Admittedly, there is already a pretty nice presentation of those poems in a
project by Chris Forster and Roopika Risam, but it’s very textually focused and
offers minimal editorial commentary. With my graduate students at Lehigh, I
encouraged them to think about a project that might appeal to a broad
constituency of readers, including undergraduates and high school students as
well as non-specialists.
The
students were given certain encouragements, but then we let them loose to make
their own design and editorial decisions. What they came up with was surprising
and deeply impressive. First, they retitled the project to differentiate it
from a standard digital edition.

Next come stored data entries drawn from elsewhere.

/-- The commands of the block, one per row of spec/opcode_table.json, in its order. In the engine rows `e` is the logical engine that executes the step and `ok` says whether the two lane signatures agree (R243). -/
inductive Instr where
  | registerWrite (via : Via) (off : BitVec 24) (wide : Bool) (val : W64)
  | emptyOffsetAccess (via : Via) (off : BitVec 24) (isWrite : Bool)
  | refclkLoss (p : PortId)
  | refclkReturn (p : PortId)
  | portTrainingEnd (p : PortId) (cxl : Bool) (speed width : BitVec 4)
  | configRequest (r : ConfigRead)
  | doeDiscovery (p : PortId) (index : Byte)
  | doeUnsupportedObject (p : PortId) (vendor : W16) (type : Byte)
  | cdatTableAccess (p : PortId) (entry : W16)
  | ideKeyManagement (p : PortId) (session : W32) (stream : IdeStream) (sub : BitVec 4) (key : BitVec 256)
  | getVersion (p : PortId)
  | getCapabilities (p : PortId)
  | negotiateAlgorithms (p : PortId) (hash asym dhe aead : Bool)
  | getDigests (p : PortId)
  | getCertificate (p : PortId) (slot : BitVec 4) (off len : W16)
  | challenge (p : PortId) (slot : BitVec 4) (nonce : BitVec 256)
  | getMeasurements (p : PortId) (index : Byte)
  | keyExchange (p : PortId) (slot : BitVec 4) (exchange : BitVec 768)
  | finish (p : PortId) (session : W32) (verify : Bool)
  | heartbeat (p : PortId) (session : W32)
  | keyUpdate (p : PortId) (session : W32)
  | endSession (p : PortId) (session : W32)
  | vfEnableWrite (p : PortId) (enable : Bool) (numVfs : W16)
  | functionLevelReset (p : PortId) (v : VfId)
  | flrComplete (v : VfId)
  | queueEnable (via : Via) (q : QId) (val : W32)
  | queueDisable (via : Via) (q : QId) (val : W32)
  | queueDrained (f : FnId) (q : QId)
  | sqTailDoorbell (via : Via) (q : QId) (val : W32)
  | cqHeadDoorbell (via : Via) (q : QId) (val : W32)
  | commandFetch (pkt : Sector) (poison : Bool)
  | completionPost (f : FnId) (q : QId)
  | coalesceDelayExpiry (f : FnId) (q : QId)
  | msixVectorUnmask (p : PortId) (f : FnId) (vec : Fin 10)
  | portLoss (p : PortId) (cause : LossCause)
  | portUp (p : PortId)
  | viralReceived (p : PortId)
  | cxlMemRead (p : PortId) (addr : BitVec 48)
  | cxlMemWrite (p : PortId) (addr : BitVec 48) (mask : W64) (data : Sector) (poison : Bool)
  | identify (h : Nat)
  | getLog (h : Nat)
  | setQuota (h : Nat)
  | setExpert (h : Nat)
  | write (h : Nat)
  | read (h : Nat)
  | mirrorWrite (h : Nat)
  | send (h : Nat)
  | exchange (h : Nat)
  | run (h : Nat)
  | abort (h : Nat)
  | resume (h : Nat)
  | query (h : Nat)
  | compress (h : Nat)
  | expand (h : Nat)
  | seal (h : Nat)
  | unseal (h : Nat)
  | keyLoad (h : Nat) (host : HostIn)
  | keyErase (h : Nat)
  | imageLoad (h : Nat) (host : HostIn)
  | imageBind (h : Nat)
  | imageInfo (h : Nat)
  | powerStatus (h : Nat)
  | setEnvelope (h : Nat)
  | bankState (h : Nat)
  | faultRead (h : Nat)
  | faultMode (h : Nat)
  | inject (h : Nat)
  | selftest (h : Nat)
  | gatewayCall (h : Nat)
  | handover (h : Nat)
  | measureGet (h : Nat)
  | groupCreate (h : Nat)
  | groupDelete (h : Nat)
  | groupAssign (h : Nat)
  | linkStatus (h : Nat)
  | serviceOpcode (h : Nat) (op : ServiceOp)
  | entryAllocate (h : Nat)
  | reuseHoldExpiry (i : TlyIx)
  | checkpointGuardExpiry
  | abortNoteDelayExpiry (i : TlyIx)
  | noteWritten (i : TlyIx)
  | checkpointStart
  | checkpointComplete
  | resolveWaitExpiry (tid : W32)
  | doubtTableClose
  | tlyRlogNext (p : PortId) (val : W32)
  | linkEnable (p : PortId) (l : LinkId) (val : W64)
  | linkDisable (p : PortId) (l : LinkId) (val : W64)
  | trainingComplete (l : LinkId)
  | trainingLimitExpiry (l : LinkId)
  | probingLimitExpiry (l : LinkId)
  | probeInterval (l : LinkId)
  | downHoldExpiry (l : LinkId)
  | lockLoss (l : LinkId)
  | linkSilenceExpiry (l : LinkId)
  | lrefLoss (c : ClId)
  | lrefReturn (c : ClId)
  | dataFrame (l : LinkId) (f : Frame)
  | ackFrame (l : LinkId) (f : Frame)
  | nakFrame (l : LinkId) (f : Frame)
  | creditFrame (l : LinkId) (f : Frame)
  | idleFrame (l : LinkId) (f : Frame)
  | probeFrame (l : LinkId) (f : Frame)
  | queryFrame (l : LinkId) (f : Frame)
  | idleInterval
  | creditReportTimer (l : LinkId)
  | replayTimeout (l : LinkId)
  | frameTransmit (l : LinkId) (ctrl : Bool)
  | ackTimeout (i : TlyIx) (g : GSlot)
  | busyRetryExpiry (i : TlyIx) (g : GSlot)
  | outcomeResend (tid : W32) (g : GSlot)
  | queryResend (tid : W32) (g : GSlot)
  | frameLifeExpiry (i : TlyIx) (g : GSlot)
  | chCntClear (p : PortId) (l : LinkId) (val : W32)
  | dispatch (i : TlyIx) (e : LeId)
  | move (e : LeId) (ok : Bool)
  | evqRead (e : LeId) (ok : Bool)
  | aluAdd (e : LeId) (ok : Bool)
  | aluSub (e : LeId) (ok : Bool)
  | aluAnd (e : LeId) (ok : Bool)
  | aluOr (e : LeId) (ok : Bool)
  | aluXor (e : LeId) (ok : Bool)
  | aluAndn (e : LeId) (ok : Bool)
  | aluShl (e : LeId) (ok : Bool)
  | aluShr (e : LeId) (ok : Bool)
  | aluSar (e : LeId) (ok : Bool)
  | aluRol (e : LeId) (ok : Bool)
  | aluEq (e : LeId) (ok : Bool)
  | aluLt (e : LeId) (ok : Bool)
  | aluLtu (e : LeId) (ok : Bool)
  | aluAddc (e : LeId) (ok : Bool)
  | aluSubb (e : LeId) (ok : Bool)
  | mulLo (e : LeId) (ok : Bool)
  | mulHiu (e : LeId) (ok : Bool)
  | mulHis (e : LeId) (ok : Bool)
  | faddD (e : LeId) (ok : Bool)
  | fsubD (e : LeId) (ok : Bool)
  | faddS (e : LeId) (ok : Bool)
  | fsubS (e : LeId) (ok : Bool)
  | fmulD (e : LeId) (ok : Bool)
  | fmulS (e : LeId) (ok : Bool)
  | fcmpD (e : LeId) (ok : Bool)
  | fcmpS (e : LeId) (ok : Bool)
  | fcvt (e : LeId) (ok : Bool)
  | ld8 (e : LeId) (ok : Bool)
  | ld16 (e : LeId) (ok : Bool)
  | ld32 (e : LeId) (ok : Bool)
  | ld64 (e : LeId) (ok : Bool)
  | st8 (e : LeId) (ok : Bool)
  | st16 (e : LeId) (ok : Bool)
  | st32 (e : LeId) (ok : Bool)
  | st64 (e : LeId) (ok : Bool)
  | divu (e : LeId) (ok : Bool)
  | divs (e : LeId) (ok : Bool)
  | fdivD (e : LeId) (ok : Bool)
  | fdivS (e : LeId) (ok : Bool)
  | fsqrtD (e : LeId) (ok : Bool)
  | fsqrtS (e : LeId) (ok : Bool)
  | crc32c (e : LeId) (ok : Bool)
  | bcmp (e : LeId) (ok : Bool)
  | bscan (e : LeId) (ok : Bool)
  | popcnt (e : LeId) (ok : Bool)
  | louBadarg (e : LeId) (ok : Bool)
  | tlActivate (e : LeId) (ok : Bool)
  | tlMark (e : LeId) (ok : Bool)
  | tlCommit (e : LeId) (ok : Bool)
  | tlFail (e : LeId) (ok : Bool)
  | longOpComplete (e : LeId) (host : HostIn) (micro : Option MicroAt)
  | microwordRewrite (e : LeId) (ev : MicroEvent)
  | brIf (e : LeId) (ok : Bool)
  | brJump (e : LeId) (ok : Bool)
  | brCall (e : LeId) (ok : Bool)
  | brEret (e : LeId) (ok : Bool)
  | rqCh (e : LeId) (ok : Bool) (host : HostIn)
  | galCompress (e : LeId) (ok : Bool)
  | galExpand (e : LeId) (ok : Bool)
  | cphSeal (e : LeId) (ok : Bool)
  | cphUnseal (e : LeId) (ok : Bool)
  | cphRawEncrypt (e : LeId) (ok : Bool)
  | cphRawDecrypt (e : LeId) (ok : Bool)
  | qwaitExpiry (e : LeId)
  | done (e : LeId) (ok : Bool)
  | programEnd (e : LeId)
  | immx (e : LeId) (ok : Bool)
  | repeatN (e : LeId) (ok : Bool)
  | repeatG (e : LeId) (ok : Bool)
  | gate (e : LeId) (ok : Bool)
  | returnGate (e : LeId) (ok : Bool)
  | entry (e : LeId) (ok : Bool)
  | nop (e : LeId) (ok : Bool)
  | barOrder (e : LeId) (ok : Bool)
  | barDone (e : LeId) (ok : Bool)
  | barrierComplete (e : LeId)
  | endpointTimeoutExpiry (e : LeId)
  | waitLong (e : LeId) (ok : Bool)
  | trapEntry (e : LeId)
  | programWordRewrite (w : WordAt)
  | engCntClear (p : PortId) (pe : PeId) (val : W32)
  | laneRetry (e : LeId) (ok : Bool)
  | refereeDecision (e : LeId) (checkA checkB : Bool) (ref : RefView)
  | laneTestComplete (pe : PeId) (result : LaneTest)
  | laneResyncComplete (pe : PeId)
  | migrationComplete (e : LeId)
  | transportAccept (e : LeId) (queue : RecvQueue) (copy : TransportCopy)
  | rdS (r : ReqId) (a : BitVec 42)
  | rdX (r : ReqId) (a : BitVec 42)
  | upg (r : ReqId) (a : BitVec 42)
  | rdNc (r : ReqId) (a : BitVec 42)
  | wrInv (r : ReqId) (a : BitVec 42)
  | ticketActivate (h : ClId) (r : ReqId)
  | snpS (c : ClId) (a : BitVec 42)
  | snpX (c : ClId) (a : BitVec 42)
  | snpInv (c : ClId) (a : BitVec 42)
  | snpCur (c : ClId) (a : BitVec 42)
  | rsp (c : ClId) (a : BitVec 42)
  | grant (r : ReqId) (a : BitVec 42)
  | retry (r : ReqId) (a : BitVec 42)
  | grantAck (r : ReqId) (a : BitVec 42)
  | data (r : ReqId) (a : BitVec 42)
  | evData (c : ClId) (a : BitVec 42)
  | evAck (c : ClId) (a : BitVec 42)
  | hostSnoop (p : PortId) (k : HostSnp) (addr : BitVec 52)
  | hostReadResponse (p : PortId) (a : BitVec 42) (data : Sector) (poison : Bool)
  | hostWriteCompletion (p : PortId) (a : BitVec 42)
  | homeTimeout (a : BitVec 42)
  | clean (w : Who) (c : ClId) (expert : Bool)
  | invalidate (w : Who) (c : ClId) (expert : Bool)
  | discard (w : Who) (c : ClId) (expert : Bool)
  | maintComplete (c : ClId)
  | l1Disable (w : Who) (c : ClId) (slot : QId)
  | l1Enable (w : Who) (c : ClId) (slot : QId)
  | l2Disable (w : Who) (c : ClId)
  | l2Enable (w : Who) (c : ClId)
  | flushComplete (c : ClId) (slot : Option QId)
  | memCntClear (w : Who) (c : ClId) (val : W32)
  | bankWake (c b : ClId)
  | bankStateComplete (c b : ClId)
  | patrolScrub (r : ScrubRead)
  | lndCntClear (w : Who) (val : W32)
  | cohCntClear (w : Who) (h : ClId) (val : W32)
  | keyCapture (g : UnitId)
  | cipherOperationEnd (g : UnitId) (host : HostIn)
  | cipherScrubComplete (g : UnitId)
  | cphCntClear (w : Who) (val : W32)
  | coderOperationStart (c : UnitId)
  | galleyConfirmation (c : UnitId) (block : Nat) (agrees : Bool)
  | coderOperationEnd (c : UnitId) (host : HostIn)
  | galleyScrubComplete (c : UnitId)
  | galCntClear (w : Who) (val : W32)
  | hoGive (d : W16)
  | hoRefuse (d : W16)
  | hoWant (d : W16)
  | hoWaitExpiry (d : W16)
  | handoverReset (d : W16)
  | wdogKick
  | secureWatchdogExpiry
  | secRestart (val : W32)
  | loneRestartComplete (ok : Bool)
  | lcCmd (p : PortId) (target : BitVec 3)
  | ownerKeyWrite (p : PortId) (key : BitVec 768)
  | measExt (last : W64)
  | debugWrite (p : PortId) (val : W32)
  | faultReport (rs : List Report)
  | quietPeriodExpiry (c : Fin 3)
  | blazeClear (p : PortId) (val : W32)
  | aliveToggle
  | mpWatchdogKick
  | mpWatchdogExpiry
  | mpLockstepMismatch
  | mpRestartComplete
  | injectTimeout (unit : W16)
  | injGo (val : W32)
  | bankTestStart (c : ClId)
  | spareEngineTestStart (c : ClId)
  | bankTestPhaseEnd (c : ClId) (pass : Bool)
  | spareEngineTestEnd (c : ClId) (pass : Bool)
  | selftestComplete (unit : W16) (pass : Bool)
  | powerGrantRequest (cls : Fin 9) (amps : Nat) (who : Nat)
  | powerGrantRelease (cls : Fin 9) (who : Nat)
  | poolUpdate (d i : BitVec 10)
  | paceRead (ps : List Nat)
  | paceAdjust
  | vrmPoll (vout : BitVec 12) (iout : BitVec 10) (status : W16)
  | vrmTransferFail
  | thermalSample (temps : List Nat)
  | sagStopNvCrossing (mv : BitVec 10)
  | nvStopEnd (mv : BitVec 10)
  | sagSkidCrossing (mv : BitVec 10) (vhold : W16)
  | skidImageWritten
  | supplyReturn (mv : BitVec 10)
  | railUndervoltage (r : Rail) (vhold : W16)
  | holdCheckStart (vhold : W16)
  | holdCheckGo (p : PortId) (val vhold : W32)
  | holdCheckComplete (vhold : W16)
  | holdStatusUpdate (vhold : W16)
  | holdCapWrite (p : PortId) (val : W32)
  | pwrCntClear (w : Who) (val : W32)
  | powerOnReset
  | startUpPhaseEnd (ph : Phase) (f : PhaseFault)
  | warmReset (p : PortId) (val : W32)
  | perstAssert (p : PortId)
  | perstDeassert (p : PortId)
  | quiesce (p : PortId) (val : W32)
  | quiesceDrained
  | configRecordWrite
  | smbPointer (val : W32) (pecOk : Bool)
  | smbRead (pecOk : Bool)
  | smbWrite (val : W64) (pecOk : Bool)
  | alertResponse
  | smbusTimeout
  | jtagInstruction (i : JtagIns)
  /-- `framed`: the framing of received bytes is intact (R141); it says nothing of codewords. -/
  | framingError (l : LinkId) (framed : Bool) (ev : RxEvent)
  | holdUpStoreExhausted
  | imageLoadComplete
deriving DecidableEq, Repr

end Sys2Proof
end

Second, they created two presentations of the
poems in Harlem Shadows, one version that corresponds to
the poems
in the order in which they were originally printed,
and another version that presents
the poems thematically. All of the poems are
thematically tagged based on a set of tags
agreed upon collaboratively by students in the class. The site includes a
clickable Wordcloud of student-generated tags that leads users to lists of
poems oriented around specific tags. They also generated a substantial number
of contextual and biographical essays that help bring the poems in Harlem Shadows to life for today’s readers. And
finally, students built the site themselves, including menus, graphics, and
text. I directed them to use a public domain, “dirty OCR” version of Harlem Shadows derived from the Internet Archive.
They proofread and corrected the OCR and produced unique pages for each poem in Harlem Shadows. (As a side
note, if we did the project today, we would do it in Scalar -- but I hadn’t
really gotten my head around Scalar last September.)